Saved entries
========================================

-- ==== Sys2Proof/Laws/Keeps.lean ====
section
/-! SUPPORT.  What no operation of the module does: it never touches the queue of commands, and leaves the memories and the register map in their canonical forms.  One lemma per operation. -/

namespace Sys2Proof.Machine

open Sys2Proof.Reg

/-- The TCMs of a core are in their canonical form. -/
structure Core.Tidy (k : Core) : Prop where
  itcm : k.itcm.wf = true
  dtcm : k.dtcm.wf = true

/-- The canonical forms of a state's memories and registers. -/
structure State.Tidy (s : State) : Prop where
  sram : s.sram.wf = true
  dram : s.dram.wf = true
  cores : ∀ k ∈ s.cores, k.Tidy
  regs : regRising s.regs

/-- What every operation keeps, from a state to a later one. -/
structure Keeps (s t : State) : Prop where
  pending : t.pending = s.pending
  tidy : s.Tidy → t.Tidy

theorem Keeps.refl (s : State) : Keeps s s := ⟨rfl, id⟩

/-- A change of the other fields. -/
theorem Keeps.other {s₀ s t : State} (h : Keeps s₀ s) (p : t.pending = s.pending) (a : t.sram = s.sram)
    (d : t.dram = s.dram) (c : t.cores = s.cores) (r : t.regs = s.regs) : Keeps s₀ t :=
  ⟨p.trans h.pending, fun w =>
    let x := h.tidy w
    ⟨a ▸ x.sram, d ▸ x.dram, c ▸ x.cores, r ▸ x.regs⟩⟩

/-- A change of the registers beside them. -/
theorem Keeps.regs {s₀ s t : State} (h : Keeps s₀ s) (p : t.pending = s.pending) (a : t.sram = s.sram)
    (d : t.dram = s.dram) (c : t.cores = s.cores) (r : regRising s.regs → regRising t.regs) : Keeps s₀ t :=
  ⟨p.trans h.pending, fun w =>
    let x := h.tidy w
    ⟨a ▸ x.sram, d ▸ x.dram, c ▸ x.cores, r x.regs⟩⟩

theorem Keeps.ite {s₀ a b : State} {c : Prop} [Decidable c] (ha : Keeps s₀ a) (hb : Keeps s₀ b) : Keeps s₀ (if c then a else b) := by
  split
  · exact ha
  · exact hb

theorem Keeps.dite {s₀ : State} {c : Prop} [Decidable c] {a : c → State} {b : ¬c → State} (ha : ∀ h, Keeps s₀ (a h))
    (hb : ∀ h, Keeps s₀ (b h)) : Keeps s₀ (if h : c then a h else b h) := by
  split
  · exact ha _
  · exact hb _

theorem Keeps.foldl {α : Type} {s₀ : State} {f : State → α → State} (hf : ∀ t a, Keeps s₀ t → Keeps s₀ (f t a)) :
    ∀ (l : List α) {s : State}, Keeps s₀ s → Keeps s₀ (l.foldl f s)
  | [], _, h => h
  | a :: l, _, h => Keeps.foldl hf l (hf _ a h)

theorem Keeps.getD {s₀ s : State} {o : Option State} (ho : ∀ t, o = some t → Keeps s₀ t) (h : Keeps s₀ s) : Keeps s₀ (o.getD s) := by
  cases o with
  | none => exact h
  | some t => exact ho t rfl

theorem Core.Tidy.ite {a b : Core} {c : Prop} [Decidable c] (ha : a.Tidy) (hb : b.Tidy) : (if c then a else b).Tidy := by
  split
  · exact ha
  · exact hb

theorem Core.Tidy.other {k k' : Core} (h : k.Tidy) (i : k'.itcm = k.itcm) (d : k'.dtcm = k.dtcm) : k'.Tidy :=
  ⟨i ▸ h.itcm, d ▸ h.dtcm⟩

theorem Core.zero_tidy : Core.zero.Tidy := ⟨rfl, rfl⟩

/-- A change of one element of a vector. -/
theorem upd_forall {α : Type} {n : Nat} {P : α → Prop} {v : Vector α n} (h : ∀ x ∈ v, P x) (i : Fin n) {f : α → α}
    (hf : ∀ x, P x → P (f x)) : ∀ x ∈ upd v i f, P x := by
  intro x hx
  unfold upd at hx
  rcases Vector.mem_or_eq_of_mem_set hx with hx | hx
  · exact h x hx
  · exact hx ▸ hf _ (h _ (Vector.getElem_mem i.isLt))

/-- A change of one core. -/
theorem Keeps.modCore {s₀ s : State} {c : Fin 16} {f : Core → Core} (hf : ∀ k : Core, k.Tidy → (f k).Tidy) (h : Keeps s₀ s) :
    Keeps s₀ (s.modCore c f) :=
  ⟨h.pending, fun w =>
    let x := h.tidy w
    ⟨x.sram, x.dram, upd_forall x.cores c hf, x.regs⟩⟩

/-- A change of every core. -/
theorem Keeps.cores {s₀ s t : State} (h : Keeps s₀ s) (p : t.pending = s.pending) (a : t.sram = s.sram)
    (d : t.dram = s.dram) (r : t.regs = s.regs) (c : (∀ k ∈ s.cores, k.Tidy) → ∀ k ∈ t.cores, k.Tidy) : Keeps s₀ t :=
  ⟨p.trans h.pending, fun w =>
    let x := h.tidy w
    ⟨a ▸ x.sram, d ▸ x.dram, c x.cores, r ▸ x.regs⟩⟩

/-- A state that has the queue of `s`, with the other fields as they come. -/
theorem Keeps.upd {s₀ s : State} {regs mtc free ticket plat errs book cores loops locks mbox valves banks loads ain ls newBins imu
    cams cuvee racking gc pos time codes trellis can nets tags switch fleet dc manager sram dram} (h : Keeps s₀ s)
    (r : regRising s.regs → regRising regs) (c : (∀ k ∈ s.cores, k.Tidy) → ∀ k ∈ cores, k.Tidy)
    (a : s.sram.wf = true → sram.wf = true) (d : s.dram.wf = true → dram.wf = true) :
    Keeps s₀ ⟨regs, mtc, free, ticket, plat, errs, book, cores, loops, locks, mbox, valves, banks, loads, ain, ls, newBins, imu,
      cams, cuvee, racking, gc, pos, time, codes, trellis, can, nets, tags, switch, fleet, dc, manager, sram, dram, s.pending⟩ :=
  ⟨h.pending, fun w =>
    let x := h.tidy w
    ⟨a x.sram, d x.dram, c x.cores, r x.regs⟩⟩

/-- The outcome of a command: a next state that keeps what `Keeps` says. -/
def Done (s₀ : State) (o : Host.Outcome State Fault Refusal) : Prop := ∃ t, o = .next t ∧ Keeps s₀ t

theorem Done.next {s₀ t : State} (h : Keeps s₀ t) : Done s₀ (.next t) := ⟨t, rfl, h⟩

theorem Done.ite {s₀ : State} {a b : Host.Outcome State Fault Refusal} {c : Prop} [Decidable c] (ha : Done s₀ a) (hb : Done s₀ b) :
    Done s₀ (if c then a else b) := by
  split
  · exact ha
  · exact hb

/-- The cores after a reset. -/
theorem cores_zero_tidy : ∀ k ∈ Vector.replicate 16 Core.zero, k.Tidy := by
  intro k hk
  rw [Vector.eq_of_mem_replicate hk]
  exact Core.zero_tidy

theorem State.put_keeps {s₀ s : State} {f : Fld} {v i j k : Nat} (h : Keeps s₀ s) : Keeps s₀ (s.put f v i j k) :=
  h.regs rfl rfl rfl rfl fun w => regStore_rising w _ _ _

theorem State.resetRange_keeps {s₀ s : State} {lo hi : Nat} (h : Keeps s₀ s) : Keeps s₀ (s.resetRange lo hi) :=
  h.regs rfl rfl rfl rfl fun w => w.filter _

theorem regSets_rising {l : List (Nat × Nat)} : ∀ {m : RegMap}, regRising m → regRising (l.foldl (fun m e => regSet m e.1 e.2) m) := by
  induction l with
  | nil => exact fun h => h
  | cons e l ih => exact fun h => ih (regSet_rising h _ _)

theorem State.swapRange_keeps {s₀ s : State} {lo hi d : Nat} (h : Keeps s₀ s) : Keeps s₀ (s.swapRange lo hi d) :=
  h.regs rfl rfl rfl rfl fun w => regSets_rising (w.filter _)

theorem State.copyRange_keeps {s₀ s : State} {lo hi d : Nat} (h : Keeps s₀ s) : Keeps s₀ (s.copyRange lo hi d) :=
  h.regs rfl rfl rfl rfl fun w => regSets_rising (w.filter _)

theorem State.resetBut_keeps {s₀ s : State} {l : List (Nat × Nat)} (h : Keeps s₀ s) : Keeps s₀ (s.resetBut l) :=
  h.regs rfl rfl rfl rfl fun w => w.filter _

/-! ### Events -/

theorem Core.modCtx_tidy {k : Core} {f : Ctx → Ctx} (h : k.Tidy) : (k.modCtx f).Tidy := by
  unfold Core.modCtx
  split
  · exact h.other rfl rfl
  · split
    · exact h.other rfl rfl
    · exact h

theorem Core.enter_tidy {k : Core} {st : Word} {e : Exc} (h : k.Tidy) : (k.enter st e).Tidy :=
  (Core.modCtx_tidy (f := fun x => { x with priv := true, pc := k.vbase + (if e.code = 0x10 then 0x80 else 0) }) h).other rfl rfl

theorem State.eventHere_keeps {s₀ s : State} {c : Fin 16} {l : Nat} (h : Keeps s₀ s) : Keeps s₀ (s.eventHere c l) := by
  refine h.modCore fun k w => ?_
  split
  · exact (Core.enter_tidy (st := s.status c) w).other rfl rfl
  · exact Core.enter_tidy w

theorem State.modLock_keeps {s₀ s : State} {n : Fin 256} {f : Lock → Lock} (h : Keeps s₀ s) : Keeps s₀ (s.modLock n f) :=
  h.other rfl rfl rfl rfl rfl

theorem State.takeEvent_keeps {s₀ s : State} {c : Fin 16} (h : Keeps s₀ s) : Keeps s₀ (s.takeEvent c) := by
  unfold State.takeEvent
  dsimp only
  split
  · exact h
  · split
    · exact h
    · split
      · split
        · exact State.eventHere_keeps (Keeps.modCore (fun k w => (Core.modCtx_tidy w).other rfl rfl) (State.modLock_keeps h))
        · exact State.eventHere_keeps h
      · split
        · exact State.eventHere_keeps (Keeps.modCore (fun k w => w.other rfl rfl) h)
        · exact State.eventHere_keeps (Keeps.modCore (fun k w => w.other rfl rfl) h)

theorem State.eventsNow_keeps {s₀ s : State} (h : Keeps s₀ s) : Keeps s₀ s.eventsNow :=
  Keeps.foldl (fun _ _ w => Keeps.ite (State.takeEvent_keeps w) w) _ h

theorem State.raise_keeps {s₀ s : State} {ev : Nat} (h : Keeps s₀ s) : Keeps s₀ (s.raise ev) := by
  unfold State.raise
  split
  · exact h
  · refine State.eventsNow_keeps (h.cores rfl rfl rfl rfl fun w k hk => ?_)
    obtain ⟨i, hi, e⟩ := Vector.mem_iff_getElem.mp hk
    subst e
    simp only [Vector.getElem_mapFinIdx]
    exact (w _ (Vector.getElem_mem hi)).other rfl rfl

end Sys2Proof.Machine
end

========================================

Look through the entries above, and wherever a line holds the word "change", copy it.

/-- A change of the other fields. -/
/-- A change of the registers beside them. -/
/-- A change of one element of a vector. -/
/-- A change of one core. -/
/-- A change of every core. -/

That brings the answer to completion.